Don't forget about the people on the other side of the coin - people who have maybe been coding for years, who know what they're doing in a lot of coding matters,  - they study and prepare and then still DON'T pass the exam(s).  It's a balance.


----------



## devinmajor14 (Jul 31, 2013)

Everyone who takes the test pays their yearly membership and test fees. Anyone who takes this test and passes without cheating deserves the credit. What matters is if they can apply this knowledge into the work field. If they are being trained on the job and still don't grasp the concept... then their employer will not keep them long.


----------



## dianadawn (Jul 31, 2013)

You cant compare real life coding to boards. Im sure working as a new coder can be overwhelming at times and you so look for people to help you along the way. Did You ever needed help when you first started coding? I bet yes.


----------



## bethdeak (Aug 2, 2013)

iheartcoding said:


> I am a little shocked that no one seems to feel the same way i do. Most of you must be new coders. I did need help. I still look to others with questions. Employers do not always catch that someone doesnt know what they are doing. You are sooooo wrong. Especially if the boss doesnt have a clue themselves. Once you have that certification it is assumed that you possess the ability to code. My point is that is not the case. Like I said, I know several people that came away thinking they failed because they did not know they answers so they just guessed and marked B on the whole test and got a 70%. Now they possess the CPC credential. I know several that still don't know what they are doing or how to apply the knowledge nor do they really care. I know people that have no coding experience at all and they have passed the cpc exam and the auditors exam and the specialty test. Anyone that has any sense knows you can't possibly audit something you have never done. That is ridiculous. How can you be a specialty credentialed coder if you have no experience coding that specialty? That makes no sense. All I am saying is revamp the test. Raise the percentage required to pass and make a fill in the blank section.




I don't think that you have to be new to not feel the same way as you.  I have to disagree with clueless bosses letting less than competent coders get away with bad work.  Once that bad work starts impacting revenue then things are going to happen. Even if you don't understand coding, you can grasp a sharp drop in your A/R and an increase in your denials.

The one thing that I wish that instructors be that the AAPC or anyone else would be more up front with people is regarding the apprentice designation.  I've come across so many people that are CPC-A that didn't understand it might hinder them being hired as a coder.   

Having a credential doesn't make you a good coder.

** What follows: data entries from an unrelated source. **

-- ==== Sys2Proof/Laws/KeptTest.lean ====
section
/-! SUPPORT. The operations of Machine/Test.lean keep what Laws/Kept.lean says. -/

-- One declaration after another: the package is compiled as one text, and its memory stays within bounds.
set_option Elab.async false

namespace Sys2Proof.Machine

theorem State.testStart_kept {s₀ s : State} (h₀ : State.Kept s₀ s) (test port cond : Nat) : State.Kept s₀ (State.testStart s test port cond) := by
  unfold State.testStart
  repeat' first
    | with_reducible assumption
    | intro x; first | (refine (fun (hx : State.Kept s₀ x) => ?_) ?_); clear_value x; rotate_left; subst x | subst x
    | lift_lets -underBinder +implicits
    | with_reducible apply State.ignored_kept
    | with_reducible apply State.wb_kept
    | with_reducible refine .ite (fun _ => ?_) (fun _ => ?_)
    | split
    | with_reducible refine State.Kept.mk_iff.2 ?_

theorem State.testFaults_kept {s₀ s : State} (h₀ : State.Kept s₀ s) (p c : Nat) (z : TestOut) : State.Kept s₀ (State.testFaults s p c z) := by
  unfold State.testFaults
  repeat' first
    | with_reducible assumption
    | with_reducible apply State.aesKat_kept
    | with_reducible apply State.convFault_kept
    | with_reducible apply State.d2dFail_kept
    | with_reducible apply State.scrubHit_kept
    | with_reducible apply State.trngFail_kept
    | with_reducible refine .ite (fun _ => ?_) (fun _ => ?_)
    | with_reducible refine .foldl (fun _ _ _ => ?_) ?_
    | split

theorem State.testDone_kept {s₀ s : State} (h₀ : State.Kept s₀ s) (found : TestOut) : State.Kept s₀ (State.testDone s found) := by
  unfold State.testDone
  repeat' first
    | with_reducible assumption
    | intro x; first | (refine (fun (hx : State.Kept s₀ x) => ?_) ?_); clear_value x; rotate_left; subst x | subst x
    | lift_lets -underBinder +implicits
    | split
    | with_reducible apply State.testEnd_kept
    | with_reducible apply State.testFaults_kept
    | with_reducible refine .ite (fun _ => ?_) (fun _ => ?_)
    | split

theorem State.atbSelect_kept {s₀ s : State} (h₀ : State.Kept s₀ s) (b : Nat) (v : Word) (debug : Bool) : State.Kept s₀ (State.atbSelect s b v debug) := by
  unfold State.atbSelect
  repeat' first
    | with_reducible assumption
    | intro x; first | (refine (fun (hx : State.Kept s₀ x) => ?_) ?_); clear_value x; rotate_left; subst x | subst x
    | lift_lets -underBinder +implicits
    | with_reducible apply State.wr_kept
    | with_reducible refine .ite (fun _ => ?_) (fun _ => ?_)
    | split

end Sys2Proof.Machine
end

I've known plenty of uncredentialed coders that have been in the field for years that are knowledgeable and helpful.  The coin can flip both ways, a credentialed coder could be awful, and an uncredentialed coder could be great.


----------



## bethdeak (Aug 2, 2013)

iheartcoding said:


> clueless bosses dont get it, period. Only people who are fortunate enough to have never had a clueless manager would respond that way or someone who isn't themselves knowledgeable enough. Being certified doesn't make you a good coder but letting people obtain the certification so easily isn't helping matters that is my point. The A designation is there for a reason and I think it should be there longer than it actually is. Coding is learning on the job mostly but a lot of stock is put into that cpc credential and I have worked with many that shouldnt have the credential. They haven't earned it and will never understand what the job really means.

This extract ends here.